AK: Eu me apoio fortemente no desejo de ser uma boa pessoa. E eu tenho que trabalhar nisso, porque eu posso ser confrontável, e posso ser cheio de mim, mas eu tenho a suspeita de que no final, quando todo mundo para, o degrau da sua bondade será o que vai transformar sua próxima experiência. É isso que eu gosto de alcançar com meu ativo e silencioso mantra.

HUMANITY: O que é felicidade para você?
AK: Eu encontro felicidade nas coisas mais simples e pequenas. Não tem nada a ver com grandiosidade, mas tudo a ver com simplicidade.

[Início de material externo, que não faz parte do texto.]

-- ==== Sys2Proof/Certificates/Slice0/Obligations.lean ====
section
/-! DEFINITION. The statements about the model. `Gives`, `Puts`, `Ends`, `StoresAt` and `Pushed` are of Safety.lean. A
docstring says which part of the spec a statement rests on; where the spec itself marks the effect "[from general
knowledge, not in source]" the statement cites the file, not a rule. -/

open Sys2Proof Sys2Proof.Machine

/-! Reset, the whole machine. -/

/-- The registers after RESET whose values 10_state.md (R80, R81) gives: EIP, CS, the data segment registers, EFLAGS,
CR0, IDTR, DR7, DX, EAX after a requested self-test, which passes (log 41), the run state, the NMI latches, the TLB.
RESET asserted, at any time and in any state, makes the next step give these registers; the ports, the pins and the
parameters are the environment's and stay (60_exceptions.md, RESET). It may cut short the step that is being done
(70_reset_and_hazards.md): each byte of memory is then as before that step or as after it, or, with paging on, as before
with A set and D not yet, and of its bus cycles those before some point have run; which bytes and how many cycles is
open (log 53, the model's choice of what can be cut). A step that waits forever, in a bus cycle that nothing answers or
for PEREQ, is cut there or before, too. Rests in part on text that the spec marks "[from general knowledge, not in
source]". -/
def Obligations.ResetRegisters : Prop :=
  (∀ p : Config.Params,
    (State.resetWith p).eip = 0x0000FFF0 ∧
    (State.resetWith p).eflags.word = 0x00000002 ∧
    ((State.resetWith p).cs.selector = 0xF000 ∧ (State.resetWith p).cs.base = 0xFFFF0000 ∧
      (State.resetWith p).cs.limit = 0xFFFF) ∧
    (∀ sr : SReg, sr ≠ .cs → ((State.resetWith p).seg sr).selector = 0 ∧ ((State.resetWith p).seg sr).base = 0 ∧
      ((State.resetWith p).seg sr).limit = 0xFFFF) ∧
    (∀ sr : SReg, ((State.resetWith p).seg sr).valid = true ∧ ((State.resetWith p).seg sr).writable = true) ∧
    (State.resetWith p).cr0 = { pe := false, mp := false, em := false, ts := false, pg := false,
                                et := p.coprocessor == .i80387 } ∧
    ((State.resetWith p).idtr.base = 0 ∧ (State.resetWith p).idtr.limit = 0x03FF) ∧
    (State.resetWith p).dr7 = 0 ∧
    (State.resetWith p).reg .b8 .esi = 0x03 ∧
    (State.resetWith p).reg .b8 .edx = p.revisionId.setWidth 32 ∧
    (p.selftestRequested = true → (State.resetWith p).regs.eax = 0) ∧
    (State.resetWith p).runState = .running ∧
    ((State.resetWith p).nmiPending = false ∧ (State.resetWith p).nmiInService = false) ∧
    (State.resetWith p).shadow = .none ∧
    (State.resetWith p).tlb = []) ∧
  (∀ s : State, s.Inv → s.pins.reset = true →
    ∃ t u, step s = .next t ∧
      t = { State.resetWith s.params with mem := t.mem, ioInputs := s.ioInputs, bus := t.bus, deviceBus := t.deviceBus,
                                          pins := s.pins, copRequest := s.copRequest, draws := t.draws } ∧
      (u = s ∨ step { s with pins := { s.pins with reset := false } } = .next u ∨
        ∃ f, step { s with pins := { s.pins with reset := false } } = .fault f ∧ u = f.reached) ∧
      t.bus <:+ u.bus ∧ t.deviceBus <:+ u.deviceBus ∧
      ∀ p, t.readByte p = s.readByte p ∨ t.readByte p = u.readByte p ∨
        (s.cr0.pg = true ∧ t.readByte p = s.readByte p ||| (u.readByte p &&& 0x20)))


/-- The invariant holds after reset, whatever the parameters. -/
def Obligations.ResetInvariant : Prop := State.reset.Inv ∧ ∀ p : Config.Params, (State.resetWith p).Inv

/-- Every step keeps the invariant: the canonical form of memory, the reserved bits of DR6, DR7 and of the debug traps
that pend (10_state.md, debug registers), PG = 1 only with PE = 1 and VM = 1 only with PE = 1 (47_processor_control.md,
MOV to CR0; 10_state.md, rules on VM). -/
def Obligations.StepKeepsInvariant : Prop :=
  ∀ s t : State, s.Inv → step s = .next t → t.Inv

/-! Decoding and the step. -/

/-- Decoding the encoding of any well-formed instruction gives it back, with its length, whatever bytes follow
(30_encoding.md). The two repeat prefixes are set apart: F2 or F3 before a string opcode is the repeated row, and before
any other opcode it is the prefix. -/
def Obligations.DecodeOfEncode : Prop :=
  ∀ (c : Ctx) (i : Instr) (rest : List Byte), i.wf c = true →
    (i ≠ .repneRep → i ≠ .repeRep → decode c (encode i ++ rest) = .instr i (encode i).length) ∧
    (i = .repneRep ∨ i = .repeRep →
      ∀ b : Byte, isStringOp b = false → decode c (encode i ++ b :: rest) = .instr i 1)

/-- A few words of 30_encoding.md, one from each family, written out from the rows of the opcode table. -/
def Obligations.DecodeSamples : Prop :=
  -- MOV 1000100w mod:reg:r/m, w = 1, mod 11, reg 011, r/m 000
  decode Ctx.reset [0b10001001, 0b11011000] = .instr (.movRmReg .full .ebx (.reg .eax)) 2 ∧
  -- ADD 000000dw, d = 1, w = 1, mod 01, reg 000, r/m 110 (BP), disp8 4
  decode Ctx.reset [0b00000011, 0b01000110, 4] = .instr (.addRegRm .toReg .full .eax (.mem (.a16 .bp (.d8 4)))) 3 ∧
  -- SHL 1100000w, w = 0, mod 11, TTT 100, r/m 001, imm8 3
  decode Ctx.reset [0b11000000, 0b11100001, 3] = .instr (.shlByImm .byte (.reg .ecx) 3) 3 ∧
  -- REP MOVS 11110011 1010010w, w = 1
  decode Ctx.reset [0b11110011, 0b10100101] = .instr (.repMovsF3 .full) 2 ∧
  -- BTS 00001111 10111010 mod 11, 101, r/m 010, imm8 5
  decode Ctx.reset [0b00001111, 0b10111010, 0b11101010, 5] = .instr (.btsImm (.reg .edx) 5) 4 ∧
  -- JNE 00001111 1000tttn, tttn 0101, displacement 0100H
  decode Ctx.reset [0b00001111, 0b10000101, 0x00, 0x01] = .instr (.jneNear (.o16 0x0100)) 4 ∧
  -- INT n 11001101, vector 21H
  decode Ctx.reset [0b11001101, 0x21] = .instr (.intN 0x21) 2 ∧
  -- MOV CR0,reg 00001111 00100010 11 eee 000 reg 001
  decode Ctx.reset [0b00001111, 0b00100010, 0b11000001] = .instr (.movCr0Reg .ecx) 3 ∧
  -- LGDT 00001111 00000001 mod 00, 010, r/m 110, disp16 1234H
  decode Ctx.reset [0b00001111, 0b00000001, 0b00010110, 0x34, 0x12] = .instr (.lgdt (.abs16 0x1234)) 5

/-- A step runs the decoded instruction: with RESET negated, nothing due at the boundary, paging off, only memory in the
address space, nothing of the prefetch queue in doubt and the next 15 bytes inside CS, `step` is `exec` of the instruction
that the bytes at CS:EIP decode to, in the state with EIP past that instruction; a LOCK prefix that the instruction does
not take raises its exception instead. Bytes that are no instruction raise exception 6, and an instruction of more than 15
bytes with its prefixes raises #GP(0), a prefix byte by itself being none yet (10_state.md, 30_encoding.md,
47_processor_control.md). A repeated string instruction that is not over goes on with its next iteration and is not
fetched again (43_string.md). How prefixes and iterations are steps is the model's choice (logs 8, 9). Before that, in every
state, code is prefetched (10_state.md R71): it changes the prefetch queue and the cycles that memory-mapped devices have
seen and uses free values, and nothing else, or it waits forever where nothing answers a byte of the code ahead; where
every address is memory it changes nothing. When that happens is the model's choice (log 59). -/
def Obligations.StepRunsDecoded : Prop :=
  (∀ r : State, r.pins.reset = false →
    (∃ t, prefetch r = .ok () t ∧ r.deviceBus <:+ t.deviceBus ∧
        t = { r with queued := t.queued, deviceBus := t.deviceBus, draws := t.draws }) ∨
      ((∃ u, step r = .fault (.noReady u)) ∧ ∃ p : Dword, r.params.responder p.toNat = some .absent)) ∧
  (∀ r : State, r.AllMemory → prefetch r = .ok () r) ∧
  ∀ r s : State, r.pins.reset = false → prefetch r = .ok () s → interruption s = none →
    (∀ a, s.pfx.again = some a →
      step r = exec a.instr { s with instrEip := s.eip, eip := a.next, eipOver := a.nextOver,
                                     pfx := { s.pfx with again := none } }) ∧
    (s.pfx.again = none → s.Plain → s.stale = [] → s.queued = [] → s.cs.valid = true → s.eipOver = false →
      s.eip.toNat + 14 ≤ s.cs.limit.toNat →
      (decode s.ctx ((linearRange (s.linear .cs s.eip) 15).map s.readByte) = .reject .invalid →
        step r = takeException Exn.ud s.markStart) ∧
      ∀ (i : Instr) (n : Nat),
        decode s.ctx ((linearRange (s.linear .cs s.eip) 15).map s.readByte) = .instr i n →
        (i ∈ [Instr.addrsize, .lock, .opsize, .segCs, .segDs, .segEs, .segFs, .segGs, .segSs, .repneRep, .repeRep] ∨
            s.pfx.count + n ≤ 15 →
          (lockFault i (s.markStart.skip n) = none → step r = exec i (s.markStart.skip n)) ∧
          (∀ e, lockFault i (s.markStart.skip n) = some e → step r = takeException e (s.markStart.skip n))) ∧
        (i ∉ [Instr.addrsize, .lock, .opsize, .segCs, .segDs, .segEs, .segFs, .segGs, .segSs, .repneRep, .repeRep] →
          15 < s.pfx.count + n → step r = takeException (Exn.gp 0) s.markStart) ∧
        ((s.markStart.skip n).eip = s.eip + BitVec.ofNat 32 n ∧
          (s.markStart.skip n).instrEip = if s.pfx.count = 0 then s.eip else s.instrEip))

/-- A prefix byte only notes itself for the instruction that follows: an operand-size or address-size prefix makes
that size the opposite of the default, a second one of the same kind changes nothing more, a segment override replaces
the default segment, LOCK and the repeat prefixes are remembered (30_encoding.md, 47_processor_control.md, prefixes).
That a prefix byte is a step of its own is the model's choice (log 8). LOCK is taken by BT, BTS, BTR, BTC, XCHG, ADD,
OR, ADC, SBB, AND, SUB, XOR, NOT, NEG, INC, DEC with a memory destination; before any other instruction it raises
exception 6, and before these, in Protected Mode with CPL greater than IOPL, #GP(0) (20_memory.md, LOCK; which of the
two checks comes first is log 33). Rests in part on text that the spec marks "[from general knowledge, not in
source]". -/
def Obligations.PrefixesNoted : Prop :=
  (∀ (s : State) (i : Instr) (takes : Prop),
    (takes ↔ ∃ (m : MemOp) (r : Reg) (w : Width) (imm : Imm) (b : BitVec 8),
      i ∈ [Instr.btImm (.mem m) b, .btReg r (.mem m), .btsImm (.mem m) b, .btsReg r (.mem m), .btrImm (.mem m) b,
        .btrReg r (.mem m), .btcImm (.mem m) b, .btcReg r (.mem m), .xchgRmReg w r (.mem m), .addRegRm .toRm w r (.mem m),
        .addRmImm w (.mem m) imm, .orRegRm .toRm w r (.mem m), .orRmImm w (.mem m) imm, .orRmImm8 (.mem m) b,
        .adcRegRm .toRm w r (.mem m), .adcRmImm w (.mem m) imm, .sbbRegRm .toRm w r (.mem m), .sbbRmImm w (.mem m) imm,
        .andRegRm .toRm w r (.mem m), .andRmImm w (.mem m) imm, .andRmImm8 (.mem m) b, .subRegRm .toRm w r (.mem m),
        .subRmImm w (.mem m) imm, .xorRegRm .toRm w r (.mem m), .xorRmImm w (.mem m) imm, .xorRmImm8 (.mem m) b,
        .notRm w (.mem m), .neg w (.mem m), .incRm w (.mem m), .decRm w (.mem m)]) →
    (s.pfx.lock = false ∨ i ∈ [Instr.addrsize, .lock, .opsize, .segCs, .segDs, .segEs, .segFs, .segGs, .segSs, .repneRep,
        .repeRep] → lockFault i s = none) ∧
    (s.pfx.lock = true → i ∉ [Instr.addrsize, .lock, .opsize, .segCs, .segDs, .segEs, .segFs, .segGs, .segSs, .repneRep,
        .repeRep] →
      (¬takes → lockFault i s = some Exn.ud) ∧
      (takes → s.protectedMode = true ∧ s.eflags.iopl < s.currentCpl → lockFault i s = some (Exn.gp 0)) ∧
      (takes → s.protectedMode = false ∨ s.currentCpl ≤ s.eflags.iopl → lockFault i s = none))) ∧
  ∀ s : State,
    (∀ p ∈ [(Instr.segCs, SReg.cs), (.segDs, .ds), (.segEs, .es), (.segFs, .fs), (.segGs, .gs), (.segSs, .ss)],
      ∃ t, exec p.1 s = .next t ∧ t = { s with pfx := t.pfx } ∧ (∀ d, t.overridden d = p.2) ∧
        t.pfx = { s.pfx with seg := some p.2, count := s.pfx.count + 1 }) ∧
    (∃ t, exec .opsize s = .next t ∧ t = { s with pfx := { s.pfx with opsize := true, count := s.pfx.count + 1 } } ∧
      t.osz32 = !s.codeD ∧ t.asz32 = s.asz32) ∧
    (∃ t, exec .addrsize s = .next t ∧ t = { s with pfx := { s.pfx with addrsize := true, count := s.pfx.count + 1 } } ∧
      t.asz32 = !s.codeD ∧ t.osz32 = s.osz32) ∧
    exec .lock s = .next { s with pfx := { s.pfx with lock := true, count := s.pfx.count + 1 } } ∧
    exec .repneRep s = .next { s with pfx := { s.pfx with rep := some .f2, count := s.pfx.count + 1 } } ∧
    exec .repeRep s = .next { s with pfx := { s.pfx with rep := some .f3, count := s.pfx.count + 1 } }

/-! Registers, memory, translation. -/

/-- 10_state.md R31: a write of an 8-bit or 16-bit register leaves the other bits of the extended register, and every
other register, as they are, and the part that is written reads back. -/
def Obligations.RegisterWriteKeepsUpper : Prop :=
  ∀ (s : State) (v : Dword) (r : Reg),
    (((s.setReg .b16 r v).regs.get r).extractLsb' 16 16 = (s.regs.get r).extractLsb' 16 16 ∧
      ((s.setReg .b16 r v).regs.get r).setWidth 16 = v.setWidth 16 ∧
      ∀ q, q ≠ r → (s.setReg .b16 r v).regs.get q = s.regs.get q) ∧
    (Reg.isHighByte r = false →
      ((s.setReg .b8 r v).regs.get r).extractLsb' 8 24 = (s.regs.get r).extractLsb' 8 24 ∧
      ((s.setReg .b8 r v).regs.get r).setWidth 8 = v.setWidth 8 ∧
      ∀ q, q ≠ r → (s.setReg .b8 r v).regs.get q = s.regs.get q) ∧
    (Reg.isHighByte r = true →
      ((s.setReg .b8 r v).regs.get (Reg.byteHome r)).extractLsb' 16 16 =
        (s.regs.get (Reg.byteHome r)).extractLsb' 16 16 ∧
      ((s.setReg .b8 r v).regs.get (Reg.byteHome r)).setWidth 8 = (s.regs.get (Reg.byteHome r)).setWidth 8 ∧
      ((s.setReg .b8 r v).regs.get (Reg.byteHome r)).extractLsb' 8 8 = v.setWidth 8 ∧
      ∀ q, q ≠ Reg.byteHome r → (s.setReg .b8 r v).regs.get q = s.regs.get q)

Por exemplo, segurar meu filho essa manhã – não há nada melhor do que isso. Essa é minha felicidade. Assistir o nascer do sol, essa é minha felicidade. Estar na minha prancha de surf, tocando a superfície do oceano, essa é minha felicidade. Ligar para o meu pai, ouvir sua voz no telefone, ficar animado por ligar para ele, essa é minha felicidade. Ler um livro para o meu filho no jantar, essa é minha felicidade. É meio que todos os lugares, ao meu redor, se eu estiver bem comigo mesmo. Se eu não estiver bem comigo mesmo, eu não vou encontrar eu nenhum lugar.

HUMANITY: Pelo que você é mais agradecido?
AK: Pelo o que sou agradecido? Tudo. Tudo é um presente, tudo está acontecendo por uma razão e sou agradecido por tudo isso. Eu reclamo sobre: eu fiquei doente duas semanas atrás, e eu nunca fico doente. Eu estava tão puto – eu não podia surfar, eu não podia cantar, eu estava dolorido. Mas agora estou agradecido por ter duas semanas de folga para pensar sobre isso. Duas semanas para não correr por aí como uma galinha sem cabeça. Eu desacelerei, descansei, fiquei em casa com o Everly, trabalhei em algumas letras. Em retrospecto, talvez eu precisasse ficar doente. Sou agradecido por tudo.